§ **TASK TO COMPLETE**:
Two lines mark the range in the entries below: the one holding "def CvReg.sign (r" and the one holding "def TnEntry.zero : TnEntry". Set down those two and all lines between them, exactly.

§ **DATA SHOWN**:
<<<<

-- ==== Sys2Proof/Tests/Slice0.lean ====
section
/-! SUPPORT. Tests: the well-formedness check, header words written out from spec/30_encoding.md R96, one or two steps per
command against spec/95_test_vectors.md, and one witness per statement with hypotheses. -/

namespace Sys2Proof.Tests

open Sys2Proof.Machine

/-! ### Well-formedness: `LEN` has 24 bits (R94) -/

theorem test_update_of_largest_payload_is_well_formed : Instr.wellFormed (.update 16777215) = true := by decide

theorem test_update_of_longer_payload_is_ill_formed : Instr.wellFormed (.update 16777216) = false := by decide

theorem test_oneshot_of_largest_payload_is_well_formed : Instr.wellFormed (.oneshot 16777215) = true := by decide

theorem test_oneshot_of_longer_payload_is_ill_formed : Instr.wellFormed (.oneshot 16777216) = false := by decide

/-! ### Header words, bit by bit (R96), and their neighbours (V10) -/

theorem test_decode_init_sha1 : decode 0b00010000000000000000000000000000 = .command .initSha1 := by decide

theorem test_decode_init_sha224 : decode 0b00010001000000000000000000000000 = .command .initSha224 := by decide

theorem test_decode_init_sha256 : decode 0b00010010000000000000000000000000 = .command .initSha256 := by decide

theorem test_decode_init_sha384 : decode 0b00010011000000000000000000000000 = .command .initSha384 := by decide

theorem test_decode_init_sha512 : decode 0b00010100000000000000000000000000 = .command .initSha512 := by decide

theorem test_decode_init_sha512_224 : decode 0b00010101000000000000000000000000 = .command .initSha512_224 := by decide

theorem test_decode_init_sha512_256 : decode 0b00010110000000000000000000000000 = .command .initSha512_256 := by decide

theorem test_decode_init_legacy128 : decode 0b00010111000000000000000000000000 = .command .initLegacy128 := by decide

theorem test_decode_update : decode 0b00100000000000000000000000000011 = .command (.update 3) := by decide

theorem test_decode_finish : decode 0b00110000000000000000000000000000 = .command .finish := by decide

theorem test_decode_oneshot : decode 0b01000000000000000000000000000011 = .command (.oneshot 3) := by decide

/-- V10, the words that are no command of the table. -/
theorem test_decode_rejects :
    decode 0x18000000 = .initUnsupported 8 ∧ decode 0x1F000000 = .initUnsupported 15 ∧
      [0x12000001, 0x18000001, 0x21000000, 0x30000001, 0x31000000, 0x4F000000, 0x00000000, 0x50000000, 0xFFFFFFFF].all
        (fun h => decode h == .illegal) = true := by decide

/-- V10, the ends of the `LEN` field. -/
theorem test_decode_lengths :
    decode 0x20000000 = .command (.update 0) ∧ decode 0x20FFFFFF = .command (.update 16777215) ∧
      decode 0x40000000 = .command (.oneshot 0) := by decide

theorem test_table_word_of_update : decodeTableWord 32 0x20000000 = some (.update 0) := by decide

theorem test_table_word_of_illegal : decodeTableWord 32 0x50000000 = none := by decide

/-! ### Small states -/

/-- Four units of one kind. -/
def all (unit : TransformUnit) : Units := ⟨unit, unit, unit, unit⟩

/-- A session of an algorithm, with `k` bytes `61` in its block. -/
def session (a : Alg) (k : Nat) (unit : TransformUnit := .toy) : State :=
  { State.reset with
    engine :=
      { Engine.fresh a with
        block := Memory.writeBytes [] 0 (List.replicate k 0x61)
        curBlockLen := BitVec.ofNat 8 k }
    units := all unit }

/-- A session, its payload captured. -/
def given (p : List Byte) (s : State) : State := { s with payload := p }

/-- The machine with the host's next actions. -/
def asked (acts : List HostAction) (s : State) : State := { s with inbox := acts }

/-- The machine, its session finished. -/
def finished (s : State) : State := { s with engine := s.engine.terminate }

/-- The response word, and the digest as a number. -/
def shown : Result → Option (PortWord × Nat)
  | .next t => t.response.map fun r => (r.word, dec r.digest .big)
  | .fault _ => none
  | .refused _ => none

/-- The registers after, but for the block. -/
def registers : Result → Option (Phase × Alg × List Word × Nat × Nat)
  | .next t =>
    some (t.engine.phase, t.engine.alg, t.engine.state, t.engine.curBlockLen.toNat, t.engine.compressedLen.toNat)
  | .fault _ => none
  | .refused _ => none

/-- The whole block after. -/
def blockAfter : Result → List Byte
  | .next t => t.engine.blockBytes
  | .fault _ => []
  | .refused _ => []

/-- The message `"abc"`. -/
def abc : List Byte := [0x61, 0x62, 0x63]

/-! ### INIT (R121 to R128, V12, V13, V15) -/

theorem test_init_sha1 : registers (execInitSha1 (session .sha512 3)) =
    some (.active, .sha1, [0x67452301, 0xefcdab89, 0x98badcfe, 0x10325476, 0xc3d2e1f0], 0, 0) := by decide +kernel

theorem test_init_sha224 : registers (execInitSha224 State.reset) =
    some (.active, .sha224, [0xc1059ed8, 0x367cd507, 0x3070dd17, 0xf70e5939, 0xffc00b31, 0x68581511, 0x64f98fa7,
      0xbefa4fa4], 0, 0) := by decide +kernel

theorem test_init_sha256 : registers (execInitSha256 State.reset) =
    some (.active, .sha256, [0x6a09e667, 0xbb67ae85, 0x3c6ef372, 0xa54ff53a, 0x510e527f, 0x9b05688c, 0x1f83d9ab,
      0x5be0cd19], 0, 0) := by decide +kernel

theorem test_init_sha384 : shown (execInitSha384 (session .sha1 3 .absent)) = some (0x00000013, 0) := by decide +kernel

/-- V13: nothing of the SHA1 session remains. -/
theorem test_init_sha512_in_session :
    blockAfter (execInitSha512 (session .sha1 3)) = List.replicate 128 0 := by decide +kernel

theorem test_init_sha512_224 : registers (execInitSha512_224 (finished (session .sha1 3))) =
    some (.active, .sha512_224, [0x8c3d37c819544da2, 0x73e1996689dcd4d6, 0x1dfab7ae32ff9c82, 0x679dd514582f9fcf,
      0x0f6d2b697bd44da8, 0x77e36f7304c48942, 0x3f9d85a86a1d36c8, 0x1112e6ad91d692a1], 0, 0) := by decide +kernel

/-- V15: the 512-bit family is not wired. -/
theorem test_init_sha512_256_missing :
    shown (execInitSha512_256 { State.reset with units := ⟨.supplied, .supplied, .absent, .supplied⟩ }) =
      some (0x00000003, 0) := by decide +kernel

theorem test_init_legacy128 : registers (execInitLegacy128 State.reset) =
    some (.active, .legacy128, [0x67452301, 0xefcdab89, 0x98badcfe, 0x10325476], 0, 0) := by decide +kernel

/-! ### UPDATE (V20, V21, V22, V39) -/

/-- V21 and V22, TOY: the second byte is the first of the next block. -/
theorem test_update_across_the_block : registers (execUpdate 2 (given [0x61, 0x61] (session .sha256 63))) =
    some (.active, .sha256, [0xab49c767, 0x28609346, 0xca5075d4, 0x4f51b09d, 0x72dbb683, 0xfbb58e31, 0x10022331,
      0xd7fd8460], 1, 64) := by decide +kernel

/-- V39: the length bound. -/
theorem test_update_at_the_bound :
    let s := session .sha256 0
    let far := { s with engine := { s.engine with compressedLen := BitVec.ofNat 128 (2 ^ 61 - 64) } }
    shown (execUpdate 64 (given (List.replicate 64 0) far)) = some (0x00000016, 0) ∧
      shown (execUpdate 63 (given (List.replicate 63 0) far)) = some (0x00000010, 0) := by decide +kernel
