/-- A write made for a lane. A write to ZERO or to p0 is discarded (R30, R33). A uniform field is written for its group;
which lane may do so is decided by the caller (R32). -/
def State.write (s : State) (lk : Nat) (w : RegWrite) : State :=
  match w with
  | .reg f k v =>
      if f.toNat < 0x100 then s.modLane lk fun l => l.setReg (f.toNat + k) v
      else if f.toNat < 0x140 then s.modGroup (groupOf lk) fun g => g.setReg (f.toNat - 0x100 + k) v
      else s
  | .bad f k =>
      if f.toNat < 0x100 then s.modLane lk fun l => { l with poison := insertNat l.poison (f.toNat + k) }
      else if f.toNat < 0x140 then
        s.modGroup (groupOf lk) fun g => { g with spoison := insertNat g.spoison (f.toNat - 0x100 + k) }
      else s
  | .quad f k v t =>
      if f.toNat < 0x100 then s.modLane lk fun l => l.setQuad (f.toNat / 4 + k) v t
      else if f.toNat < 0x140 then s.modGroup (groupOf lk) fun g => g.setQuad ((f.toNat - 0x100) / 4 + k) v t
      else s
  | .pred k b =>
      if k = 0 then s
      else s.modLane lk fun l => { l with preds := if b then l.preds ||| (1#8 <<< k) else l.preds &&& ~~~(1#8 <<< k) }

/-- Whether a write is to a uniform register. -/
def RegWrite.uniform : RegWrite → Bool
  | .reg f _ _ | .bad f _ | .quad f _ _ _ => 0x100 ≤ f.toNat && f.toNat < 0x140
  | .pred _ _ => false

/-- Writes made in order. -/
def State.writes (s : State) (lk : Nat) (ws : List RegWrite) : State := ws.foldl (fun s w => s.write lk w) s

/-- The writes of a value of `n` registers at field `f`, low register first. -/
def regWrites (f : BitVec 9) (v : Nat) (n : Nat) : List RegWrite :=
  (List.range n).map fun k => .reg f k (BitVec.ofNat 32 (v >>> (32 * k)))

/-! ## Barrier words -/

/-- The pad address of a team's offset (R16). -/
def Team.padAddr (m : Team) (o : Nat) : Nat := padBase + m.core * 0x100000 + m.padOff + o

/-- Barrier register `i` of a team (R215). -/
def State.barrier (s : State) (t i : Nat) : Quad := BitVec.ofNat 128 (s.mem.nat ((s.team t).padAddr (16 * i)) 16)

/-- PHASE of a barrier register (R216). -/
def barPhase (b : Quad) : Bool := b.getLsbD 0

/-! ## Events and waking (R314, R126) -/

/-- An event record (R315). -/
def eventRec (payload : BitVec 176) (seq : Nat) (source : BitVec 16) (flags type : Byte) : BitVec 256 :=
  payload ++ BitVec.ofNat 48 seq ++ source ++ flags ++ type

/-- A record put into an event queue, or dropped when the queue is full (R314). -/
def EvQueue.post (q : EvQueue) (type flags : Byte) (payload : BitVec 176) (source : BitVec 16) : EvQueue :=
  if 1024 ≤ q.recs.length then { q with dropped := min (q.dropped + 1) (2 ^ 32 - 1) }
  else
    let seq := (q.seq + 1) % 2 ^ 48
    let fl := if q.dropped = 0 then flags else flags ||| 1
    ⟨q.recs ++ [eventRec payload seq source fl type], seq, 0⟩

/-- Lanes of a mask that sleep become due: each writes what `ws` gives it when it wakes. They share a batch number. -/
def State.wakeMask (s : State) (gk : Nat) (mask : DWord) (ws : Nat → List RegWrite) : State :=
  let (b, s) := s.takeNum
  (maskLanes mask).foldl (fun s p =>
    let lk := gk * 64 + p
    match (s.lane lk).state with
    | .asleep _ => s.modLane lk fun l => { l with sleep := some (.due b (ws p)) }
    | _ => s) s

/-- Results of an instruction that acted once: every lane of the mask writes them, a uniform destination only through the
acting lane (R32). -/
def onceWrites (acting : Nat) (ws : List RegWrite) (p : Nat) : List RegWrite :=
  if p = acting then ws else ws.filter fun w => !w.uniform

/-- EVGET's writes: the record in D to D + 7, status 0 in B (R321). -/
def evgetWrites (w : Waiter) (r : BitVec 256) : List RegWrite :=
  regWrites w.d r.toNat 8 ++ [.reg w.b 0 0]

/-- Sleeping EVGETs served while records last, oldest first (R321). -/
def serveEvents (s : State) : EvQueue → List Waiter → EvQueue × List Waiter × State
  | q, [] => (q, [], s)
  | q, w :: ws =>
    match q.recs with
    | [] => (q, w :: ws, s)
    | r :: rs =>
      let s := s.wakeMask w.gkey w.mask (onceWrites w.acting (evgetWrites w r))
      serveEvents s { q with recs := rs } ws

/-- A record posted to the firmware event queue (R314). -/
def State.postFw (s : State) (type flags : Byte) (payload : BitVec 176) (source : BitVec 16) : State :=
  let (q, ws, s') := serveEvents s (s.fwq.post type flags payload source) s.fwWait
  { s' with fwq := q, fwWait := ws }

/-- A record posted for a context: to its event queue, or to the firmware queue for colour 0 (R314). -/
def State.post (s : State) (c : Nat) (type flags : Byte) (payload : BitVec 176) (source : BitVec 16) : State :=
  let x := s.ctx c
  if x.colour = 0 then s.postFw type flags payload source
  else
    let (q, ws, s') := serveEvents s (x.evq.post type flags payload source) x.evWait
    s'.modCtx c fun x => { x with evq := q, evWait := ws }

/-- Event types of R315. -/
abbrev Ev.fault : Byte := 0x01
abbrev Ev.tierDemote : Byte := 0x02
abbrev Ev.dataLost : Byte := 0x03
abbrev Ev.launchDone : Byte := 0x04
abbrev Ev.engineError : Byte := 0x05
abbrev Ev.sweepDone : Byte := 0x06
abbrev Ev.leaseState : Byte := 0x07
abbrev Ev.barrierOverflow : Byte := 0x08
abbrev Ev.linkState : Byte := 0x09
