/-- Whether a lane sleeps on a barrier with a parity that a phase satisfies (R224). -/
def sleepsOn (l : Lane) (loc : BarLoc) (phase : Bool) : Bool :=
  match loc, l.sleep with
  | .team _ i, some (.bwait b p) => b = i && p != phase
  | .cluster _ _ i, some (.bclust b p) => b = i && p != phase
  | _, _ => false

/-- The lanes that a flip wakes become due together (R224). -/
def State.wakeBar (s : State) (loc : BarLoc) (phase : Bool) : State :=
  let (b, s) := s.takeNum
  ((s.barTeams loc).flatMap s.teamLanes).foldl (fun s lk =>
    if sleepsOn (s.lane lk) loc phase then s.modLane lk fun l => { l with sleep := some (.due b []) } else s) s

/-- The payload of a BARRIER_OVERFLOW event (R315). -/
def overflowPayload (i team core : Nat) : BitVec 176 :=
  BitVec.ofNat 4 i ++ BitVec.ofNat 48 team ++ BitVec.ofNat 11 core ++ 0#113

/-- The acquire of a cluster barrier's phase, at scope .clus, by a team that waits on it (R219, R242). -/
def State.barAcquire (s : State) (loc : BarLoc) (t : Nat) : State :=
  match loc with
  | .team _ _ => s
  | .cluster c _ _ => s.discardClean (s.unitOf c (s.team t).core) c

/-- The result of an update put in its place: the overflow event of R217 and the wakes of a flip. `t` is the team that the
event names. -/
def State.barApply (s : State) (loc : BarLoc) (t : Nat) (r : BarRes) : State :=
  let s1 := s.barSet loc r.bar.toQuad
  let m := s.team t
  let (i, flags) : Nat × Byte := match loc with | .team _ i => (i, 0) | .cluster _ _ i => (i, 2)
  let s2 := if r.ovf then s1.post m.ctx Ev.barrierOverflow flags (overflowPayload i m.index m.core) (srcCore m.core) else s1
  if r.flip then (s.barTeams loc).foldl (fun s t => s.barAcquire loc t) (s2.wakeBar loc r.bar.phase) else s2

/-- What another core's work has written becomes visible to a team before an arrival on its barrier counts that work: clean
lines of the team's L1 may be older (R246, R304). -/
def State.seenBy (s : State) (loc : BarLoc) (core : Nat) : State :=
  match loc with
  | .cluster _ _ _ => s
  | .team t _ =>
    let m := s.team t
    let u := s.unitOf m.ctx m.core
    if u = s.unitOf m.ctx core then s else s.discardClean u m.ctx

/-- An update of a barrier. -/
def State.barUpdate (s : State) (loc : BarLoc) (t : Nat) (f : Bar → BarRes) : State :=
  s.barApply loc t (f (Bar.ofQuad (s.barGet loc)))

/-- The barrier that an instruction of the issuing team names. -/
def State.barHere (s : State) (bar : BitVec 4) : BarLoc := .team (s.teamOf s.cur.gkey) bar.toNat

/-- The cluster barrier that an instruction names. -/
def State.cbHere (s : State) (bar : BitVec 4) : BarLoc := .cluster (s.ctxOf s.cur.gkey) (s.cur.core / 8) bar.toNat

/-- BINIT (R224). -/
def binitAt (loc : BarLoc) (f : FmtX) (s : State) (l : Nat) : State × LaneRes :=
  let n := (s.reg1 l f.a).toNat
  let b := Bar.ofQuad (s.barGet loc)
  if 8191 < n then (s, okReg f.d 2)
  else if b.arrCnt ≠ 0 || b.byteCnt ≠ 0 || b.byteExp ≠ 0 then (s, okReg f.d 1)
  else (s.barSet loc ({ b with arrExp := n, err := false } : Bar).toQuad, okReg f.d 0)

/-- BEXPB (R224). -/
def bexpbAt (loc : BarLoc) (f : FmtX) (s : State) (l : Nat) : State × LaneRes :=
  (s.barUpdate loc (s.laneTeam l) fun b => b.expect (s.pair l f.a).toNat, .ok [])

/-- BWAIT for one lane (R224). -/
def bwaitAt (loc : BarLoc) (sl : Bool → Sleep) (f : FmtX) (s : State) (lk : Nat) : LaneRes :=
  let p := (s.reg1 lk f.a).getLsbD 0
  if barPhase (s.barGet loc) != p then .ok [] else .ok [.sleep (sl p)]

/-- BTEST for one lane (R224). -/
def btestAt (loc : BarLoc) (f : FmtX) (s : State) (lk : Nat) : LaneRes :=
  okPred f.d (barPhase (s.barGet loc) != (s.reg1 lk f.a).getLsbD 0)

/-- The phase as BARV returns it. -/
def phaseWord (q : Quad) : Word := if barPhase q then 1 else 0

def execBinit (f : FmtX) (s : State) : Res := onceInstr (.binit f) (fun s l => binitAt (s.barHere f.bar) f s l) s

/-- BARV: each guard-true lane in lane order; the phase is that before its own update (R224). -/
def barvLane (f : FmtX) (_s0 s : State) (lk : Nat) : State × LaneRes :=
  let loc := s.barHere f.bar
  let q := s.barGet loc
  (s.barUpdate loc (s.laneTeam lk) (if f.xo == 1 then Bar.drop else Bar.threadArrive), okReg f.d (phaseWord q))

def execBarv (f : FmtX) (s : State) : Res := seqInstr (.barv f) (barvLane f) s
def execBwait (f : FmtX) (s : State) : Res :=
  laneInstr (.bwait f) (fun s lk => bwaitAt (s.barHere f.bar) (.bwait f.bar.toNat) f s lk) s
def execBexpb (f : FmtX) (s : State) : Res := onceInstr (.bexpb f) (fun s l => bexpbAt (s.barHere f.bar) f s l) s
def execBtest (f : FmtX) (s : State) : Res := laneInstr (.btest f) (fun s lk => btestAt (s.barHere f.bar) f s lk) s
def execBread (f : FmtX) (s : State) : Res :=
  laneInstr (.bread f) (fun s _ => okQuad f.d (s.barGet (s.barHere f.bar)) false) s

def execBclustInit (f : FmtX) (s : State) : Res :=
  onceInstr (.bclustInit f) (fun s l => binitAt (s.cbHere f.bar) f s l) s
/-- BCLUST.arv counts one arrival for the lane set (R220), a release at .clus: eager unless the L1s are fused (R219,
R240). -/
def bclustArvOnce (f : FmtX) (s : State) (l : Nat) : State × LaneRes :=
  let loc := s.cbHere f.bar
  let c := s.laneCtx l
  let u := s.unitOf c s.cur.core
  let s1 := if u = s.cur.core then s.flushAll u c else s
  (s1.barUpdate loc (s.laneTeam l) Bar.threadArrive, okReg f.d (phaseWord (s.barGet loc)))

/-- An instruction of independent lanes that acquires at .clus where the phase differs from the parity (R219). -/
def clustWaiter (i : Instr) (f : FmtX) (body : State → Nat → LaneRes) (s : State) : Res :=
  instr i s fun s =>
    let loc := s.cbHere f.bar
    let passed := (s.guardTrue f.g).any fun lk => barPhase (s.barGet loc) != (s.reg1 lk f.a).getLsbD 0
    let s1 := lanesBody i body s
    .next (if passed then s1.barAcquire loc (s.teamOf s.cur.gkey) else s1)

def execBclustArv (f : FmtX) (s : State) : Res := onceInstr (.bclustArv f) (bclustArvOnce f) s
def execBclustWait (f : FmtX) (s : State) : Res :=
  clustWaiter (.bclustWait f) f (fun s lk => bwaitAt (s.cbHere f.bar) (.bclust f.bar.toNat) f s lk) s
def execBclustTest (f : FmtX) (s : State) : Res :=
  clustWaiter (.bclustTest f) f (fun s lk => btestAt (s.cbHere f.bar) f s lk) s
def execBclustRead (f : FmtX) (s : State) : Res :=
  laneInstr (.bclustRead f) (fun s _ => okQuad f.d (s.barGet (s.cbHere f.bar)) false) s
def execBclustExp (f : FmtX) (s : State) : Res :=
  onceInstr (.bclustExp f) (fun s l => bexpbAt (s.cbHere f.bar) f s l) s

/-! ## Convergence registers -/

/-- A FREE convergence register, as at launch (R221). -/
def CvReg.free : CvReg := ⟨.free, 0, 0, 0, 0, 0, none, false, 0, none⟩

def State.cv (s : State) (t n : Nat) : CvReg := (s.team t).cvs.getD n CvReg.free
def State.setCv (s : State) (t n : Nat) (r : CvReg) : State := s.modTeam t fun m => { m with cvs := m.cvs.set n r }

/-- Lane `lk` tries to sign (R221, R222): the register after it, or a mismatch. `addr` is the address of the signing word;
`mma` holds a matrix instruction's fields. -/
def CvReg.sign (r : CvReg) (gslot p ver : Nat) (addr : DWord) (mma : Option (FmtX × Bool)) : Option CvReg :=
  if r.state = .free || r.owner ≠ gslot || !r.set.getLsbD p then none
  else if r.state = .signing && (r.addr ≠ addr || r.ver ≠ ver || r.full) then none
  else
    let signed := (if r.state = .signing then r.signed else 0) ||| (1#64 <<< p)
    some { r with state := .signing, signed := signed, addr := addr, ver := ver, mma := mma, full := signed = r.set }

/-- A completed CVSIGN round (R222): the sleeping signers become due together and the register is ARMED again, or FREE when
nothing is left in SET. -/
def State.cvComplete (s : State) (t n : Nat) : State :=
  let r := s.cv t n
  let m := s.team t
  let gk := m.core * 64 + r.owner
  let sleepers := (groupLanes gk).filter fun lk => (s.lane lk).sleep = some (.cv n)
  let s1 := s.wakeMask gk (lanesMask (sleepers.map posOf)) fun _ => []
  s1.setCv t n { r with state := if r.set = 0 then .free else .armed, signed := 0, full := false, mma := none, args := none }

/-- An entry of a team's tensor identifier table; zero and invalid at launch (R269). -/
def TnEntry.zero : TnEntry := ⟨0, false, false⟩

/-- Row and column predicates (R285); all ones at the context's creation. -/
def rowOf (t : Tbl DWord) (core p : Nat) : DWord := t.getD (core * 4 + p) (BitVec.allOnes 64)
def colOf (t : Tbl (BitVec 16)) (core p : Nat) : BitVec 16 := t.getD (core * 4 + p) (BitVec.allOnes 16)

/-- What a round that completes now reads of tensor identifiers and predicates: what stood before the cycle, when the second
instruction of a pair completes it (R272, R285). -/
def State.roundTables (s : State) (t gk : Nat) : Tbl TnEntry × Tbl DWord × Tbl (BitVec 16) :=
  let m := s.team t
  let x := s.ctx m.ctx
  match s.cur.port, (s.islot (coreOf gk * 4 + gk % 4)).snap with
  | 1, some p => (p.tns, p.mrow, p.mcol)
  | _, _ => (m.tns, x.mrow, x.mcol)

/-- The tree table that such a round takes, and the TREELD before it in matrix order whose replacement it waits for: one that issues
in its own cycle is none (R286, R287). -/
def State.roundTree (s : State) (t gk : Nat) : List Nat × Option Nat :=
  let m := s.team t
  match s.cur.port, (s.islot (coreOf gk * 4 + gk % 4)).snap with
  | 1, some p => (p.tree, p.treeBy)
  | _, _ => (m.tree, m.treePend.map (·.num))

/-- What a round reads beside its rows, as it completes (R280, R284, R285); `order` is its place in matrix order (R275). -/
def State.mmaArgs (s : State) (t : Nat) (r : CvReg) (f : FmtX) (tree : Bool) (order : Nat) : MmaArgs :=
  let m := s.team t
  let gk := m.core * 64 + r.owner
  let (tns, rows, cols) := s.roundTables t gk
  let w := fun k => if f.c.toNat < 0x140 then ((s.uniform gk).1.getD (f.c.toNat - 0x100 + k) 0).toNat else 0
  let words := if tree then 4 else 1
  let w0 := w 0
  let (nodes, by_) := s.roundTree t gk
  { order := order
    slot := (f.b.toNat % 256 + w0 % 256) % 256
    kcnt := w0 / 256 % 256
    pfx := if tree then w 1 else 0
    kbase := if tree then w 2 else 0
    qbase := if tree then w 3 % 256 else 0
    bad := f.c.toNat < 0x140 && (List.range words).any fun k => (s.uniformPoison gk).contains (f.c.toNat - 0x100 + k)
    mrow := rowOf rows m.core f.msel.toNat
    mcol := colOf cols m.core f.msel.toNat
    entry := tns.getD f.tid.toNat TnEntry.zero
    tree := nodes
    treeBy := if tree then by_ else none }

>>>>

§ **ANSWER AREA**:
def CvReg.sign (r : CvReg) (gslot p ver : Nat) (addr : DWord) (mma : Option (FmtX × Bool)) : Option CvReg :=
  if r.state = .free || r.owner ≠ gslot || !r.set.getLsbD p then none
  else if r.state = .signing && (r.addr ≠ addr || r.ver ≠ ver || r.full) then none
  else
    let signed := (if r.state = .signing then r.signed else 0) ||| (1#64 <<< p)
    some { r with state := .signing, signed := signed, addr := addr, ver := ver, mma := mma, full := signed = r.set }

/-- A completed CVSIGN round (R222): the sleeping signers become due together and the register is ARMED again, or FREE when
nothing is left in SET. -/
def State.cvComplete (s : State) (t n : Nat) : State :=
  let r := s.cv t n
  let m := s.team t
  let gk := m.core * 64 + r.owner
  let sleepers := (groupLanes gk).filter fun lk => (s.lane lk).sleep = some (.cv n)
  let s1 := s.wakeMask gk (lanesMask (sleepers.map posOf)) fun _ => []
  s1.setCv t n { r with state := if r.set = 0 then .free else .armed, signed := 0, full := false, mma := none, args := none }

/-- An entry of a team's tensor identifier table; zero and invalid at launch (R269). -/
def TnEntry.zero : TnEntry := ⟨0, false, false⟩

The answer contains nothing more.